Work request -
List all the lines in these records that hold "what".

Stored data entries -

-- ==== Sys2Proof/Machine/Step.lean ====
section
/-! DEFINITION. One step: the command at the front of the queue, or one cycle of the 1 GHz time clock. -/

namespace Sys2Proof.Machine

open Sys2Proof

/-- Take the command at the front of the queue and run exec on it with the queue's rest; on an empty queue the time clock
advances Machine Time by one cycle (R222; assumption log 2). -/
def step (s : State) : Host.Outcome State Fault Refusal :=
  match s.pending with
  | [] => .next s.tick
  | c :: cs => exec c { s with pending := cs }

/-- s with the command a table word spells in front of its queue (no word spells one). -/
def State.withFetchWord (s : State) (nbits w : Nat) : State :=
  match decodeTableWord nbits w with
  | none => s
  | some c => { s with pending := c :: s.pending }

end Sys2Proof.Machine
end

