-- ==== Sys2Proof/Certificates/Slice0/Obligations.lean ====
section
/-! DEFINITION. The statements for the provers: every command completes where its own effect is due, and what the machine as a whole keeps. -/

open Sys2Proof
open Sys2Proof.Machine

/-- R23, R306-R309, R607, R608, R610, R277: a host's register writes. A write to an
undefined offset is discarded with a Notice, and one to an offset that a command of its own stands for changes nothing by this one; a doorbell within
the ring's bounds moves tail or head; a mailbox slot is submitted, released, withdrawn; ev_head is consumed; unmasking a vector makes
it unmasked and sends what was pending. -/
def Obligations.HostWritesComplete : Prop :=
  (∀ (s : State) (fn : Fn) (offset : BitVec 32), rowOfWrite fn offset.toNat = false →
    Completes (exec (.registerWriteUndefined fn offset) s) fun t =>
    ∃ e : QEvent, e.source = 1228 ∧ t.quench.raised = s.quench.raised ++ [e]) ∧
  (∀ (s : State) (fn : Fn) (offset : BitVec 32), rowOfWrite fn offset.toNat = true →
    Completes (exec (.registerWriteUndefined fn offset) s) fun t => t = s) ∧
  (∀ (s : State) (fn : Fn) (queue : BitVec 14) (index : BitVec 32) (w : Wq), s.wq queue.toNat = some w → s.quench.halted = false →
    w.owner = fn → w.state ≠ .disabled → w.state ≠ .fenced → (w.tail - w.head).toNat ≤ (index - w.head).toNat →
    (index - w.head).toNat ≤ ringSize w.sizeCode →
    Completes (exec (.wqDoorbell fn queue index 0 true) s) fun t => t.wq queue.toNat = some { w with tail := index }) ∧
  (∀ (s : State) (fn : Fn) (ring : BitVec 14) (index : BitVec 32) (c : Cq), s.cq ring.toNat = some c → s.quench.halted = false →
    c.owner = fn → c.state ≠ .disabled → (index - c.head).toNat ≤ (c.tail - c.head).toNat →
    Completes (exec (.cqDoorbell fn ring index 0 true) s) fun t =>
      t = (((s.modCq ring.toNat fun c => { c with head := index }).drain ring.toNat).missedArrivals ring.toNat).updateWait ring.toNat) ∧
  (∀ (s : State) (fn : Fn) (slot : Nat) (value : Word) (req : ReqHdr), slot < slotsOf fn → bits value 4 2 = 1 →
    (s.slot fn slot).state = .free →
    Serves (exec (.mboxSubmit fn slot value true req) s) fun u => (u.slot fn slot).state = .submitted ∧ (u.slot fn slot).seq = req.seq ∧
      u.hearth.queue = s.hearth.queue ++ [qcmdOf (.mailbox fn slot) req]) ∧
  (∀ (s : State) (fn : Fn) (slot : Nat) (value : Word), slot < slotsOf fn → bits value 4 2 = 2 → (s.slot fn slot).state = .done →
    Completes (exec (.mboxRelease fn slot value true) s) fun t =>
      (t.slot fn slot).state = .free ∧ (t.slot fn slot).resp = none ∧ t.hearth.queue = s.hearth.queue) ∧
  (∀ (s : State) (fn : Fn) (slot : Nat) (value : Word), slot < slotsOf fn → bits value 4 2 = 4 → (s.slot fn slot).state = .submitted →
    Serves (exec (.mboxWithdraw fn slot value true) s) fun u => (u.slot fn slot).state = .free ∧
      ∀ q ∈ u.hearth.queue, q.via ≠ .mailbox fn slot) ∧
  (∀ (s : State) (fn : Fn) (head : BitVec 32), (head - (s.mbox fn).evHead).toNat ≤ ((s.mbox fn).evTail - (s.mbox fn).evHead).toNat →
    Completes (exec (.evHeadWrite fn head) s) fun t => (t.mbox fn).evHead = head)

/-- R300, R301, R312, R315, R327, R330: a queue's engine. A descriptor is fetched, arrives and moves head; a NOP starts and completes
with status ok; an acknowledged record moves tail; a changed word is written back. -/
def Obligations.RingEngineCompletes : Prop :=
  (∀ (s : State) (q : Nat) (w : Wq) (c : Cq), s.wq q = some w → s.cq w.cq.toNat = some c → w.state = .running → w.destroying = false →
    w.reading = none → w.occ ≠ 0 → w.fetched.length < Config.fetchedMax → s.opsInFlight < Config.opsInFlightMax →
    (s.port w.owner.port).present = true → (s.port w.owner.port).readsOut < Config.d2hReads → s.fetchMode = true → c.mayFetch = true →
    Completes (exec (.descriptorFetch q) s) fun t =>
      ∃ w', t.wq q = some w' ∧ w'.reading = some w.head ∧ w'.head = w.head ∧ w'.tail = w.tail) ∧
  (∀ (s : State) (q : Nat) (w : Wq) (i : BitVec 32) (bs : List Byte), s.wq q = some w → w.reading = some i →
    malformedCommon (lineOf bs) = none →
    Completes (exec (.descriptorReadComplete q (.data bs false)) s) fun t =>
      ∃ w' tag, t.wq q = some w' ∧ w'.head = i + 1 ∧ w'.reading = none ∧ w'.open_ = w.open_ ++ [i] ∧
        w'.fetched = w.fetched ++ [{ index := i, line := lineOf bs, tagId := tag }]) ∧
  (∀ (s : State) (q : Nat) (w : Wq) (f : Fetched), s.startable q 0 = some (w, f) →
    Completes (exec (.nop q) s) fun t => t = (s.started q).complete q f.index f.line (s.epochOf w) 0 0 0) ∧
  (∀ (s : State) (ring : Nat) (c : Cq) (r : Rec) (rs : List Rec), s.cq ring = some c → c.writing = r :: rs →
    Completes (exec (.recordWriteComplete ring) s) fun t =>
      ∃ c', t.cq ring = some c' ∧ c'.tail = c.tail + 1 ∧ c'.writing = rs ∧ c'.head = c.head) ∧
  (∀ (s : State) (ring : Nat) (c : Cq), s.cq ring = some c → c.wbDirty = true → s.canWrite c.owner.port = true →
    Completes (exec (.writeBackWord true ring) s) fun t =>
      ∃ c', t.cq ring = some c' ∧ c'.wbDirty = false ∧ c'.sigPending = false ∧ c'.tail = c.tail ∧ c'.head = c.head) ∧
  (∀ (s : State) (q : Nat) (w : Wq), s.wq q = some w → w.wbDirty = true → s.canWrite w.owner.port = true →
    Completes (exec (.writeBackWord false q) s) fun t =>
      ∃ w', t.wq q = some w' ∧ w'.wbDirty = false ∧ w'.tail = w.tail ∧ w'.head = w.head)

Solution -
/-! DEFINITION. The statements for the provers: every command completes where its own effect is due, and what the machine as a whole keeps. -/
it unmasked and sends what was pending. -/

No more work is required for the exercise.